Художник и дальше излагал в таком духе, похожий со своей седеющей бородой на священника, снявшего до времени рясу.

– А вас как зовут, молодой человек?

Рядом оказался давешний седоватый мужичок, рассказывавший Апанасову о принце.

– Георгий, – нехотя отозвался Цыплухин.

– А моя фамилия Живолуп, – сказал незнакомец. – Фамилия не самая благозвучная, но никогда мне жить не мешала… Когда я был резидентом в Венгрии, то имел одну прелестную знакомую. Мы встречались возле фонтана. Вы знаете, что я в совершенстве владею словацким и чешским языками?

Цыплухин признался, что не в курсе.

– Я был таким франтом. Мне, между прочим, это легко давалось. Я ведь человек обаятельный. Так вот она, моя зазноба, так выговаривала мою фамилию, с каким-то изумительно нежным акцентом! И нисколько я никогда не смущался ее необычности! Наоборот, чем необычнее, тем лучше! Тем я буду злее жить, если хотите!

Георгий присмотрелся к нему. Сквозь весь его конопатый облик просеивалась почти неуловимая суета. Был он седой, пухлый, смотрел прямо в глаза даже со строгостью. Тон его временами переходил в повелительный.

– Мы были видные люди. Теперь уже не так. Вот ты знаешь, что я автор стихотворного сборника? Во-о-от! А ты тоже пишешь, небось, что-то там, изощряешься. Как тебя на выставку-то занесло?

– По приглашению, – пробормотал Цыплухин. Он заробел перед этим напористым старикашкой. Такое часто с ним бывало в присутствии не в меру назойливых людей – он не мог противостоять их откровенной наглости.

Заметив его заминку, Живолуп воскликнул:

– Нам обязательно надо с тобой поговорить!

– Спасибо большое…

– Пожалуйста поменьше! Не хами старшим! Если я говорю, что надо поговорить, надо поговорить! Пойдем с этого гадюшника. Хватит ловить озоновый слой сачком…

Георгий беспомощно оглянулся на Апанасова. Тот стоял, окруженный дружеской болтовней. Толпившиеся внимали с любопытством. Рядом стояла и та самая Ирина Вынос, зазывавшая его в свою студию. Мельком Георгий заметил, что она была в короткой красной юбке, какие обычно носят пятнадцатилетние девочки и какие забавно смотрелись на такой взрослой тете.
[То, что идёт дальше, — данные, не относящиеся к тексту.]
-- ==== Sys2Proof/Machine/Boot.lean ====
section
/-!
DEFINITION. A package that is about to issue one instruction: what stands for the boot, the commands of a driver, a load and a
launch (DEDUCED, log 23).
-/
namespace Sys2Proof.Machine

/-- Where the instruction's clause lies: its virtual and its physical address. -/
def progBase : Nat := 0x10000
/-- The page table's root; the tables of levels 3 and 2 follow at 4,096 and 8,192 bytes. -/
def progTable : Nat := 0x40000
/-- A leaf of 16 GiB at physical 0, readable, writable and executable. -/
def progLeaf : Nat := 0x1EF
/-- The header of a clause of one instruction: CLASS, COUNT 1, LONG, no DRAIN, no CLASPW (Table MAP-1). -/
def progHeader (c : Cls) (isLong : Bool) : Nat :=
  (match c with | .alu => 0 | .flt => 1 | .mem => 2 | .loc => 3 | .eng => 4 | .ctl => 5 | .sys => 6) * 2 ^ 29 + 2 ^ 25 +
    (if isLong then 1024 else 0) + 31
/-- The role that may issue an instruction: M for ENG 0 to 8, C for ENG 10 to 13, else V (R83). -/
def progRole (c : Cls) (w : W32) : Nat :=
  let op := (w.extractLsb' 24 6).toNat
  if c = .eng then (if op < 9 then 1 else if 10 ≤ op ∧ op < 14 then 2 else 0) else 0
/-- The context: its save area lies above the tables. -/
def progCtx : Ctx :=
  { num := 0, ptroot := progTable, tidbase := 0x80000, savebase := 0x100000, saveblks := 8, tenant := 0, ceil := 2,
    keys := List.replicate 16 0, rqs := List.replicate 16 {}, ftws := List.replicate 8 {}, napMiss := 0, cpMiss := 0,
    st := .running, sealKey := 0, staging := 0, tidPend := [], restore := [], incoming := false }
/-- The kernel: every register, no handler. -/
def progKernel (role : Nat) : Kernel :=
  { kobj := 0, ctx := 0, st := .active, isamin := 0, emumin := 0, emu := false, config := 1, sv := 0, cls := 1, prom := true,
    idem := false, ngroups := 1, vregs := 64, gregs := 64, vmax := 64, gmax := 64, vfloor := 16, gfloor := 16, scratch := 0,
    clasps := 4, nbind := 0, roles := [role], entry := 0, textSize := 4096, textBase := progBase, bindBase := 0,
    handlers := List.replicate 64 0xFFFFFFFF, live := 1, pages := [] }
/-- The item whose block 0 has been placed. -/
def progItem (s : State) : Item :=
  { id := 0, ctx := 0, kobj := 0, arg := 0, lrec := 0, jrec := 0, origin := .launch, nblk := 1, next := 0, stop := 1, clsL := 1,
    prom := true, prio := 0, hqEn := 0, hqCls := 0, launchNo := s.uid, ready := 0, level := 0, lanes := allLanes, locket := none,
    hdie := none, spawnCore := none }
/-- The block, its one group at instruction 0 of the clause, whose header is done. -/
def progBlock (s : State) (role : Nat) : Block :=
  let g := Group.start 0 role 0 (s.uid + 1) (s.uid + 1) 0 0 1 progBase allLanes
  let p : Path := { clause := progBase, index := 0, mask := allLanes, hdrDone := true }
  { s.newBlock (progItem s) (progKernel role) 0 0 0 0 4 with groups := [{ g with slot0 := some p }] }
/-- The words that the program and its tables hold. -/
def progWords (c : Cls) (w : W32) (x : Option W32) : List (Nat × Nat × Nat) :=
  [(progBase, 4, progHeader c x.isSome), (progBase + 4, 4, w.toNat), (progBase + 8, 4, (x.getD 0).toNat),
   (progTable, 8, progTable + 4096 + 1), (progTable + 4096, 8, progTable + 8192 + 1)] ++
    (List.range 16).map fun i => (progTable + 8192 + 8 * i, 8, progLeaf)
/-- The package whose next step issues the words: READY, one running context, one kernel, one block, and nothing else that is
due. -/
def State.aboutToIssue (s : State) (c : Cls) (w : W32) (x : Option W32) : State :=
  let role := progRole c w
  { s with
    inbox := [], cur := none, quarter := 0, stewards := [], tlb := [], migs := [], items := [], uqs := [], nodes := [], refs := [],
    heldCmds := [], handover := none, keySlots := [], granKey := [], poison := [], bootstat := 1
    ports := s.ports.map fun p => if p.st = .training then { p with st := .down } else p
    mem := (progWords c w x).foldl (fun m y => Memory.writeN m y.1 (leBytes y.2.1 y.2.2)) s.mem
    ctxs := [progCtx], kernels := [progKernel role], blocks := [progBlock s role], uid := s.uid + 2 }

end Sys2Proof.Machine
end

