-- ==== Sys2Proof/Safety.lean ====
section
/-!
DEFINITION. What counts as a safe state, and the words of the statements: when an instruction issues, what it leaves where it
issues, and the results that it returns.
-/
namespace Sys2Proof.Safety
open Sys2Proof.Machine

/-- The memory has its canonical form: rising addresses, no byte that an unlisted address reads as. -/
abbrev MemOk (s : State) : Prop := Memory.wf s.mem = true

/-- A run of k steps from a state ends in a next state. -/
abbrev Runs (k : Nat) (s t : State) : Prop := Sys2Proof.core.run k s = .next t

/-! ## When an instruction issues (R54 checks 9 and 10, R111, R114, R117) -/

/-- A path issues an instruction: its registers lie below the kernel's arch counts, its group has the role, its execution mask
is not empty, and no operand that is watched is absent in a lane that executes. -/
abbrev Issues (s : State) (c : Cur) (role : Option Nat) (uses srcs : List Src) (mask : Cur → Mask) : Prop :=
  s.cursor = some c ∧ (∀ o ∈ uses, o.num + o.n ≤ if o.grp then c.k.gregs else c.k.vregs) ∧
    (role = none ∨ role = some c.g.role) ∧ mask c ≠ 0 ∧ ∀ o ∈ srcs, o.field ≠ 0 → c.g.absent o (mask c) = 0

/-- The registers that the results need can be allocated after the kills. -/
abbrev Room (s : State) (c : Cur) (e : Mask) (srcs : List Src) (nv ng : Nat) : Prop :=
  s.allocFor c.b c.k c.ref.grp (c.g.killAll c.ref.slot e srcs).heldV (c.g.killAll c.ref.slot e srcs).heldG nv ng = .ok

/-! ## What stands after an issue (R33, R56, R85, R87, R94, R112, R113) -/

/-- The path after its instruction: at the next one, parked where S is set and results are outstanding. -/
def pathAfter (c : Cur) (board : List Nat) (sbit : Bool) : Path :=
  { c.p with clause := c.after.1, index := c.after.2, hdrDone := false, board := board,
             cond := if sbit && !board.isEmpty then .park [] else .ready }
/-- The state whose issuing group is another; everything else is as it was. -/
def withGroup (s : State) (c : Cur) (g : Group) : State :=
  { s with blocks := s.blocks.map fun b =>
      if b.id = c.b.id then { c.b with groups := c.b.groups.set c.ref.grp g } else b }
/-- A group whose issuing path is another, after its turn. -/
def withPath (c : Cur) (g : Group) (p : Option Path) : Group :=
  { g with turn := 1 - c.ref.slot, slot0 := if c.ref.slot = 0 then p else c.g.slot0,
           slot1 := if c.ref.slot = 0 then c.g.slot1 else p }
/-- The state after an instruction without a result: its kills, and the path's next position. -/
def issued (s : State) (c : Cur) (e : Mask) (srcs : List Src) (sbit : Bool) : State :=
  withGroup s c (withPath c (c.g.killAll c.ref.slot e srcs) (some (pathAfter c c.p.board sbit)))
/-- The state after an instruction whose result is in flight: as `issued`, and the group holds the flight under the next
number, which a result of variable latency puts on the path's scoreboard. -/
def inFlight (s : State) (c : Cur) (e : Mask) (srcs : List Src) (fl : Flight) (sbit : Bool) : State :=
  withGroup { s with uid := s.uid + 1 } c
    (withPath c
      { c.g.killAll c.ref.slot e srcs with
        flights := c.g.flights ++ [{ fl with id := s.uid, slot := c.ref.slot, words := c.w }] }
      (some (pathAfter c (if fl.board then c.p.board ++ [s.uid] else c.p.board) sbit)))
/-- A fixed result: its writes are visible lat cc after issue, with its flags. -/
def fixedFlight (s : State) (lat flags : Nat) (ws : List Wr) : Flight :=
  { id := 0, slot := 0, due := some (s.cc + lat), fixed := true, writes := ws, flags := flags }
/-- A result or an operation of variable latency, of a DRAIN class: it completes after a number of cc that the manual leaves
open, at least one; it stands on the scoreboard when it returns a result. -/
def laterFlight (s : State) (cls : Drn) (ws : List Wr) : Flight :=
  { id := 0, slot := 0, due := some (s.cc + (1 + Config.latency s.free)), cls := cls, writes := ws, board := !ws.isEmpty }
/-- The state after an instruction whose result or operation completes later. -/
def inFlightLater (s : State) (c : Cur) (e : Mask) (srcs : List Src) (fl : Flight) (sbit : Bool) : State :=
  inFlight { s with free := s.free + 1 } c e srcs fl sbit

/-! ## Results -/

/-- The write of a vector register in the lanes of e. -/
def lanesWr (d : Nat) (e : Mask) (x : Nat → BitVec 32) : Wr :=
  .v d e ((List.range 32).map fun l => if e.getLsbD l then x l else 0)
/-- The write of a group register; none for g0. -/
def groupWr (d : Nat) (x : BitVec 64) : List Wr := if d = 0 then [] else [.g d x]
/-- The writes of a destination by U: a lane value for each lane of e, or the group's value. -/
def destWr (u : Bool) (d : Nat) (e : Mask) (x : Nat → BitVec 32) (y : BitVec 64) : List Wr :=
  if u then groupWr d y else [lanesWr d e x]
/-- The vector and group registers that a destination needs. -/
def needV (u : Bool) (n : Nat) : Nat := if u then 0 else n
def needG (u : Bool) (d : BitVec 6) : Nat := if u && d != 0 then 1 else 0

end Sys2Proof.Safety
end

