/-- A cancellation reaches a waiting path: its wait ends, its flight goes, and it takes CANCELLED; where the other path waits too,
that one's wait ends without an acquire. A path at a clause boundary takes CANCELLED there, one that `rfe` re-entered takes a held
one at once, and a fence wait ends (R15, R308). A group that suspends takes none (R289). -/
def Sys2Proof.Claims.CancelDelivery : Prop :=
  ∀ (s : State) (r : PRef) (g : Group) (p : Path) (f : Fault2), s.group? r.blk r.grp = some g → g.suspends = false →
    (if r.slot = 0 then g.slot0 else g.slot1) = some p → g.cancelDue p = some f →
    let waits := fun (p : Path) on w => p.cond = .wait on w ∨ ∃ f, p.cond = .ended on w f ∧ p.start = s.cc + 1
    let taken := fun (s : State) => s.updPath r fun p => { p with cancelled := true, owesCancel := false }
    let other := if 1 - r.slot = 0 then g.slot0 else g.slot1
    let quiet := ∀ q, other = some q → ∀ on w, ¬ waits q on w
    (∀ on w, waits p on w → quiet →
      exec (.cancelDelivery r) s = .next ((taken (s.dropFlight r on)).trapAt r f w p.clause p.index)) ∧
    (∀ on w q on' w', waits p on w → other = some q → waits q on' w' →
      let o : PRef := { r with slot := 1 - r.slot }
      let t := ((s.dropFlight o on').dropRefs r.blk r.grp (some o.slot)).updPath o fun q => { q with cond := .ready }
      exec (.cancelDelivery r) s = .next ((taken (t.dropFlight r on)).trapAt r f w p.clause p.index)) ∧
    (p.cond = .ready → g.fences ≠ [] → exec (.cancelDelivery r) s = .next
      ((taken (s.updGroup r.blk r.grp fun g => { g with fences := [], fenceFail := [] })).trapAt r f {} p.clause p.index)) ∧
    (p.cond = .ready → g.fences = [] → (p.index = 15 ∧ p.hdrDone = false) ∨ p.owesCancel = true →
      exec (.cancelDelivery r) s = .next ((taken s).trapAt r f {} p.clause p.index)) ∧
    ∀ level record, g.cancel = some (level, record) → f = { cause := 0x22, sub := level, faddr := record }
/-- Events of paths: held faults, handler guards, header drains and the delivery of cancellations.
Where it goes past the words of the spec it rests on the model's choices of log entry 40. -/
def Obligations.PathEvents : Prop :=
  Sys2Proof.Claims.PathEventsPieces ∧ Sys2Proof.Claims.CancelDelivery

/-- A block that a promotion to res targets becomes resident under the res rules, its spilled groups with it, once its groups fit with
their reservations; while they do not, a block is chosen to make room; so for a target that is saved, or not placed yet, and that no core
can take (R240). A spill of a target that has begun goes on to its end first (R241). A budget of 200,000 ct that ends without residency
while its context runs is WAIT_CLASS NO_ROOM at the waiter, and at a MAPPED_ACTIVE queue ERROR with WAIT_CLASS (R241, R243, R351). -/
def Sys2Proof.Claims.Promotions : Prop :=
  (∀ (s : State) (blk : Nat) (b : Block), s.block? blk = some b → s.refClass b = 2 → max b.clsL b.implied < 2 → b.resRes = false →
    (b.st ≠ .saved → ¬ spillGoes b → s.resFits b = true → ∃ t : State, exec (.promotionResident blk) s = .next t ∧
      ∀ b', t.block? blk = some b' → b'.resRes = true ∧ ∀ g ∈ b'.groups, g.st ≠ .spilled) ∧
    (∀ x, b.st ≠ .saved → ¬ spillGoes b → s.resFits b = false → s.evicting b.die b.core = false →
      s.chooseEvict b.die b.core b.id = some x → exec (.promotionResident blk) s = .next (s.updBlock x.id evicted)) ∧
    (∀ x, b.st = .saved → s.restoreCores b = [] → (∀ y ∈ s.blocks, y.evict = false) →
      ((roomOn s b).findSome? fun k => s.chooseEvict b.die k b.id) = some x →
      exec (.promotionResident blk) s = .next (s.updBlock x.id evicted)) ∧
    (b.st ≠ .saved → spillGoes b → (∀ i ∈ s.items, i.id ≠ blk) → exec (.promotionResident blk) s = .fault .noSuchEvent)) ∧
  (∀ (s : State) (n : Nat) (i : Item) (c : Ctx) (k : Kernel) (x : Block), s.block? n = none → s.items.find? (·.id = n) = some i →
    s.ctx? i.ctx = some c → s.kernel? i.kobj = some k → s.itemRefs i = 2 → i.own < 2 → s.mayPlace i c (i.shape k).1 = true →
    s.coresFor i = [] → (∀ b ∈ s.blocks, b.evict = false) →
    ((s.pkg.cores.filter fun y => s.mayTake i y && i.hdie.all (· == y.1)).findSome? fun y => s.chooseEvict y.1 y.2 s.uid) = some x →
    exec (.promotionResident n) s = .next (s.updBlock x.id evicted)) ∧
  ∀ (s : State) (n ends : Nat) (r : Ref), s.refs.find? (·.id = n) = some r → r.budget = some ends → ends ≤ s.ct →
    s.refRuns r = true →
    (s.refResident r = true → exec (.promotionBudgetExpiry n) s = .next { s with refs := s.refs.map fun x =>
      if x.id = n then { x with budget := none } else x }) ∧
    (s.refResident r = false →
      (∀ w x, r.waiter = some w → s.waiter? w = some x → exec (.promotionBudgetExpiry n) s = .next
        (s.waitFault w x.p x.on x.w { cause := 0x10, sub := 2, faddr := r.name, detail := r.detail })) ∧
      ∀ q u, r.waiter = none → r.queue = some q → s.uqs.find? (·.num = q) = some u →
        (u.st = .active → ∃ t : State, exec (.promotionBudgetExpiry n) s = .next t ∧
          ∀ v ∈ t.uqs, v.num = q → v.st = .error ∧ v.errc = 3 ∧ v.pkt = none) ∧
        (u.st ∈ [.idle, .pending, .mappedIdle, .saving] → exec (.promotionBudgetExpiry n) s = .fault .noSuchEvent))

/-- Pre-emption of a running block below res (R315): one that is estimated to end within 10 µs drains, and is stopped when that
time is over; an idempotent block without side effects is flushed; another is saved, but for a handler in its first 20,000 ct or a
suspend. A flushed block is placed again with its index and the class of its launch (R232). One that has become res while it waited
for that goes on (R234). The blocks of a FAULTED context stay as they are (R342). A saved block whose core fits it again is restored
(R243). -/
def Sys2Proof.Claims.PreemptionAndRestore : Prop :=
  (∀ (s : State) (blk : Nat) (b : Block), s.block? blk = some b →
    let spared := s.curClass b = 2 ∧ ∃ c, s.ctx? b.ctx = some c ∧ c.st = .running
    (b.st = .running → s.curClass b ≠ 2 → notFaulted s b →
      (∀ t, s.estimate b = some t → t < 10000 →
        exec (.preemptRequest blk) s = .next (s.updBlock blk fun b => { b with st := .draining s.ct })) ∧
      ((∀ t, s.estimate b = some t → 10000 ≤ t) →
        (s.flushable b = true → exec (.preemptRequest blk) s = .next (s.flush b)) ∧
        (s.flushable b = false → b.unsavable = false → exec (.preemptRequest blk) s = .next (s.saveBlock b)) ∧
        (s.flushable b = false → b.unsavable = true → exec (.preemptRequest blk) s = .next
          (s.updBlock b.id fun b => { b with st := .stopping })))) ∧
    (b.st = .stopping → ¬ spared → notFaulted s b → b.unsavable = false → exec (.preemptRequest blk) s = .next (s.saveBlock b)) ∧
    (spared → let goesOn := s.updBlock b.id fun b => { b with st := .running }
      (b.st = .stopping → exec (.preemptRequest blk) s = .next goesOn) ∧
      ∀ t0, b.st = .draining t0 → exec (.preemptDrainTimeout blk) s = .next goesOn) ∧
    (¬ notFaulted s b → exec (.preemptRequest blk) s = .fault .noSuchEvent ∧ exec (.preemptDrainTimeout blk) s = .fault .noSuchEvent) ∧
    ∀ t0, b.st = .draining t0 → ¬ spared → notFaulted s b → t0 + 10000 ≤ s.ct →
      exec (.preemptDrainTimeout blk) s = .next (if s.flushable b then s.flush b
        else if b.unsavable then s.updBlock b.id fun b => { b with st := .stopping } else s.saveBlock b)) ∧
  (∀ (s : State) (b : Block), s.blockCancelled b = false → ∃ i ∈ (s.flush b).items, i.ctx = b.ctx ∧ i.kobj = b.kobj ∧ i.arg = b.arg ∧
    i.lrec = b.lrec ∧ i.nblk = b.nblk ∧ i.next = b.index ∧ i.stop = b.index + 1 ∧ i.clsL = b.clsLaunch ∧ i.lanes = b.lanes) ∧
  (∀ (s : State) (b b' : Block) (c : Ctx), s.ctx? b.ctx = some c → s.bstateKept c b = true →
    (s.saveBlock b).block? b.id = some b' → b'.st = .saved ∧ b'.mtx.bank = none) ∧
  ∀ (s : State) (blk : Nat) (core : CoreId) (b : Block), s.block? blk = some b → s.restorable b core.die core.core = true →
    s.freeBslot core.die core.core ≠ none →
    ∃ t : State, exec (.blockRestore blk core) s = .next t ∧ ∀ b', t.block? blk = some b' →
      b'.st = .running ∧ b'.core = core.core ∧ b'.die = b.die ∧ b'.started = s.ct ∧
      ∀ g ∈ b'.groups, g.st ≠ .preempted true ∧ g.st ≠ .preempted false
А Живолуп нетерпеливо тянул за рукав.

Они вышли под осенний ветер.

– Провинциальные города всегда прозаичны до ужаса, – произнес Живолуп, запахивая сиреневый, грязноватого оттенка плащ.

– Да-да, – согласился Георгий. Ему было не по себе от этого насильственного знакомства. Никакого расположения к беседе он не испытывал, напротив, хотел вернуться обратно, в этот соблазнительный звон бокалов и речей.

– Вы знаете, ведь это счастье – быть счастливым! – воодушевленно говорил Живолуп.

Он тянул Георгия за рукав в глубь парка. По дорожкам, занесенным листьями, стелился ветер.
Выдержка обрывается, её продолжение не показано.